◆ YOUR TASK: Each of the records below must be reproduced verbatim.

◆ PROVIDED DATA:
-----

-- ==== Sys2Proof/Machine/Engine.lean ====
section
/-! DEFINITION. The engine: the memory ports (45_engine R106 to R109), the Processor step (R100), the step sequencer (R103)
and the reset (70_reset_and_hazards R127). -/

namespace Sys2Proof.Machine

/-! Memory ports. -/

/-- The body of a byte read for an agent (R106, R108). -/
def portRead (who : Agent) (a : Word) (s : State) : Eff Unit :=
  (memRead (effAddr a) s).bind fun b s => giveResult who b.toNat s

/-- The body of `DSP_MEM_READ a` (R108). -/
def dspMemRead (a : Word) (s : State) : Eff Unit := portRead .processor a s

/-- The body of `DSP_MEM_WRITE b, a` (R109). -/
def dspMemWrite (b : Byte) (a : Word) (s : State) : Eff Unit := memWrite (effAddr a) b s

/-- `HOST_MEM_READ a` (R106). -/
def execHostMemRead (a : Word) (s : State) : Host.Outcome State Fault Refusal :=
  transact (portRead .host a) s

/-- `HOST_MEM_WRITE b, a` (R107). -/
def execHostMemWrite (b : Byte) (a : Word) (s : State) : Host.Outcome State Fault Refusal :=
  transact (memWrite (effAddr a) b) s

/-- `DSP_MEM_READ a` (R108). -/
def execDspMemRead (a : Word) (s : State) : Host.Outcome State Fault Refusal :=
  transact (dspMemRead a) s

/-- `DSP_MEM_WRITE b, a` (R109). -/
def execDspMemWrite (b : Byte) (a : Word) (s : State) : Host.Outcome State Fault Refusal :=
  transact (dspMemWrite b a) s

/-! The Processor step. -/

/-- A Processor action: its rule's body, or `Fault(Agent)` for an operation of another agent (R50, R100). -/
def action (i : Instr) (s : State) : Eff Unit :=
  match i with
  | .dspSendData i x => dspSendData i x s
  | .dspRecvData i => dspRecvData i s
  | .dspIsDataReady i => dspIsDataReady i s
  | .dspOutIsReady i => dspOutIsReady i s
  | .dspSetSemaphore x => dspSetSemaphore x s
  | .dspGetSemaphore => dspGetSemaphore s
  | .dmaStart dir a e len => dmaStart dir a e len s
  | .timerCfg k en p => timerCfg k en p s
  | .btdmpCfg k en q => btdmpCfg k en q s
  | .icuSetRoute v r => icuSetRoute v r s
  | .dspMemRead a => dspMemRead a s
  | .dspMemWrite b a => dspMemWrite b a s
  | .reset | .run _ | .hostMemRead _ | .hostMemWrite _ _ | .sendDataIsEmpty _ | .sendData _ _
  | .recvDataIsReady _ | .recvData _ | .setRecvDataHandler _ _ | .setSemaphore _ | .getSemaphore
  | .setSemaphoreHandler _ | .setAhbmCallback _ | .triggerSingle _ | .procStep | .timerTick _
  | .btdmpTick _ | .extRead8 _ | .extWrite8 _ _ => .raised (s.raise .agent)

/-- An action's words, executed: the decoding comes first (R112). -/
def actionWords (t : Words) (s : State) : Eff Unit :=
  match decode t with
  | .error _ => .raised (s.raise .encoding)
  | .ok i => action i s

/-- The loop of `PROC_STEP` for at most `n` moves (R100): the Processor's state is replaced, then the action executed. -/
def procMoves : Nat → State → Eff Unit
  | 0, _ => .stopped .processorHang
  | n + 1, s =>
    let (m, s) := drawMove s
    match m with
    | none => .stopped .processorNoMove
    | some (.done p) => .done () (s.setProc p)
    | some (.act p a) => (actionWords a (s.setProc p)).bind fun _ s => procMoves n s

/-- How many moves the loop of `PROC_STEP` waits for: those already drawn, and as many more as the oracle makes. -/
def patience (s : State) : Nat := Config.procPatience s.io.draws + s.io.script.length

/-- The body of `PROC_STEP` (R100). -/
def procStep (s : State) : Eff Unit :=
  let s := s.setSteps (s.steps + 1)
  let s := s.emit (.stepBegin s.steps)
  procMoves (patience s) s

/-- `PROC_STEP` (R100). -/
def execProcStep (s : State) : Host.Outcome State Fault Refusal :=
  transact procStep s

/-! The step sequencer. -/

/-- One iteration of `RUN`: the Processor step, then the four ticks in their fixed order (R103). -/
def runStep (s : State) : Eff Unit :=
  (procStep s).bind fun _ s =>
  (timerTick .u0 s).bind fun _ s =>
  (timerTick .u1 s).bind fun _ s =>
  (btdmpTick .u0 s).bind fun _ s =>
  btdmpTick .u1 s

/-- `repeat n times` (R103). -/
def runSteps : Nat → State → Eff Unit
  | 0, s => .done () s
  | n + 1, s => (runStep s).bind fun _ s => runSteps n s

/-- The end of a run, completed or ended by a fault: no `Run` is executing any more (R26; DEDUCED, log 9). -/
def endRun (e : Eff Unit) : Eff Unit :=
  match e with
  | .done _ s => .done () (s.setInRun false)
  | .raised s => .raised (s.setInRun false)
  | .stopped f => .stopped f

/-- `RUN n` (R103). -/
def execRun (n : Word) (s : State) : Host.Outcome State Fault Refusal :=
  transact (fun s =>
    if s.eng.inRun || s.eng.inHandler then .raised (s.raise .reentrantRun)
    else endRun (runSteps n.toNat (s.setInRun true))) s

/-! Reset. -/

/-- An Apbp instance's reset: values and flags, the handlers untouched (R127). -/
def apbpReset (p : Apbp) : Apbp := Apbp.zero p.dataH p.semH

/-- The parts of `RESET` before the Processor's, in the order of R127, and what R130's table says of the ICU's active set
and of the engine's flags after a reset. -/
def resetBlock (s : State) : State :=
  { s with
    mem := []
    c2d := apbpReset s.c2d
    d2c := apbpReset s.d2c
    timer := ⟨Timer.zero, Timer.zero⟩
    dma := Dma.zero
    btdmp := ⟨btdmpZero s.cfg.btdmpAuxReset, btdmpZero s.cfg.btdmpAuxReset⟩
    icu := ⟨s.cfg.icuRouteReset, Icu.idle⟩
    eng := ⟨false, false⟩ }

/-- `RESET` (R127). -/
def execReset (s : State) : Host.Outcome State Fault Refusal :=
  transact (fun s => .done () ((drawProcReset (resetBlock s)).emit .resetDone)) s

end Sys2Proof.Machine
end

-----

◆ EXERCISE RESPONSE:
-- ==== Sys2Proof/Machine/Engine.lean ====
section
/-! DEFINITION. The engine: the memory ports (45_engine R106 to R109), the Processor step (R100), the step sequencer (R103)
and the reset (70_reset_and_hazards R127). -/

namespace Sys2Proof.Machine

/-! Memory ports. -/

/-- The body of a byte read for an agent (R106, R108). -/
def portRead (who : Agent) (a : Word) (s : State) : Eff Unit :=
  (memRead (effAddr a) s).bind fun b s => giveResult who b.toNat s

/-- The body of `DSP_MEM_READ a` (R108). -/
def dspMemRead (a : Word) (s : State) : Eff Unit := portRead .processor a s

/-- The body of `DSP_MEM_WRITE b, a` (R109). -/
def dspMemWrite (b : Byte) (a : Word) (s : State) : Eff Unit := memWrite (effAddr a) b s

/-- `HOST_MEM_READ a` (R106). -/
def execHostMemRead (a : Word) (s : State) : Host.Outcome State Fault Refusal :=
  transact (portRead .host a) s

/-- `HOST_MEM_WRITE b, a` (R107). -/
def execHostMemWrite (b : Byte) (a : Word) (s : State) : Host.Outcome State Fault Refusal :=
  transact (memWrite (effAddr a) b) s

/-- `DSP_MEM_READ a` (R108). -/
def execDspMemRead (a : Word) (s : State) : Host.Outcome State Fault Refusal :=
  transact (dspMemRead a) s

/-- `DSP_MEM_WRITE b, a` (R109). -/
def execDspMemWrite (b : Byte) (a : Word) (s : State) : Host.Outcome State Fault Refusal :=
  transact (dspMemWrite b a) s

/-! The Processor step. -/

/-- A Processor action: its rule's body, or `Fault(Agent)` for an operation of another agent (R50, R100). -/
def action (i : Instr) (s : State) : Eff Unit :=
  match i with
  | .dspSendData i x => dspSendData i x s
  | .dspRecvData i => dspRecvData i s
  | .dspIsDataReady i => dspIsDataReady i s
  | .dspOutIsReady i => dspOutIsReady i s
  | .dspSetSemaphore x => dspSetSemaphore x s
  | .dspGetSemaphore => dspGetSemaphore s
  | .dmaStart dir a e len => dmaStart dir a e len s
  | .timerCfg k en p => timerCfg k en p s
  | .btdmpCfg k en q => btdmpCfg k en q s
  | .icuSetRoute v r => icuSetRoute v r s
  | .dspMemRead a => dspMemRead a s
  | .dspMemWrite b a => dspMemWrite b a s
  | .reset | .run _ | .hostMemRead _ | .hostMemWrite _ _ | .sendDataIsEmpty _ | .sendData _ _
  | .recvDataIsReady _ | .recvData _ | .setRecvDataHandler _ _ | .setSemaphore _ | .getSemaphore
  | .setSemaphoreHandler _ | .setAhbmCallback _ | .triggerSingle _ | .procStep | .timerTick _
  | .btdmpTick _ | .extRead8 _ | .extWrite8 _ _ => .raised (s.raise .agent)

/-- An action's words, executed: the decoding comes first (R112). -/
def actionWords (t : Words) (s : State) : Eff Unit :=
  match decode t with
  | .error _ => .raised (s.raise .encoding)
  | .ok i => action i s

/-- The loop of `PROC_STEP` for at most `n` moves (R100): the Processor's state is replaced, then the action executed. -/
def procMoves : Nat → State → Eff Unit
  | 0, _ => .stopped .processorHang
  | n + 1, s =>
    let (m, s) := drawMove s
    match m with
    | none => .stopped .processorNoMove
    | some (.done p) => .done () (s.setProc p)
    | some (.act p a) => (actionWords a (s.setProc p)).bind fun _ s => procMoves n s

/-- How many moves the loop of `PROC_STEP` waits for: those already drawn, and as many more as the oracle makes. -/
def patience (s : State) : Nat := Config.procPatience s.io.draws + s.io.script.length

/-- The body of `PROC_STEP` (R100). -/
def procStep (s : State) : Eff Unit :=
  let s := s.setSteps (s.steps + 1)
  let s := s.emit (.stepBegin s.steps)
  procMoves (patience s) s

/-- `PROC_STEP` (R100). -/
def execProcStep (s : State) : Host.Outcome State Fault Refusal :=
  transact procStep s

/-! The step sequencer. -/

/-- One iteration of `RUN`: the Processor step, then the four ticks in their fixed order (R103). -/
def runStep (s : State) : Eff Unit :=
  (procStep s).bind fun _ s =>
  (timerTick .u0 s).bind fun _ s =>
  (timerTick .u1 s).bind fun _ s =>
  (btdmpTick .u0 s).bind fun _ s =>
  btdmpTick .u1 s

/-- `repeat n times` (R103). -/
def runSteps : Nat → State → Eff Unit
  | 0, s => .done () s
  | n + 1, s => (runStep s).bind fun _ s => runSteps n s

/-- The end of a run, completed or ended by a fault: no `Run` is executing any more (R26; DEDUCED, log 9). -/
def endRun (e : Eff Unit) : Eff Unit :=
  match e with
  | .done _ s => .done () (s.setInRun false)
  | .raised s => .raised (s.setInRun false)
  | .stopped f => .stopped f

/-- `RUN n` (R103). -/
def execRun (n : Word) (s : State) : Host.Outcome State Fault Refusal :=
  transact (fun s =>
    if s.eng.inRun || s.eng.inHandler then .raised (s.raise .reentrantRun)
    else endRun (runSteps n.toNat (s.setInRun true))) s

/-! Reset. -/

/-- An Apbp instance's reset: values and flags, the handlers untouched (R127). -/
def apbpReset (p : Apbp) : Apbp := Apbp.zero p.dataH p.semH

/-- The parts of `RESET` before the Processor's, in the order of R127, and what R130's table says of the ICU's active set
and of the engine's flags after a reset. -/
def resetBlock (s : State) : State :=
  { s with
    mem := []
    c2d := apbpReset s.c2d
    d2c := apbpReset s.d2c
    timer := ⟨Timer.zero, Timer.zero⟩
    dma := Dma.zero
    btdmp := ⟨btdmpZero s.cfg.btdmpAuxReset, btdmpZero s.cfg.btdmpAuxReset⟩
    icu := ⟨s.cfg.icuRouteReset, Icu.idle⟩
    eng := ⟨false, false⟩ }

/-- `RESET` (R127). -/
def execReset (s : State) : Host.Outcome State Fault Refusal :=
  transact (fun s => .done () ((drawProcReset (resetBlock s)).emit .resetDone)) s

end Sys2Proof.Machine
end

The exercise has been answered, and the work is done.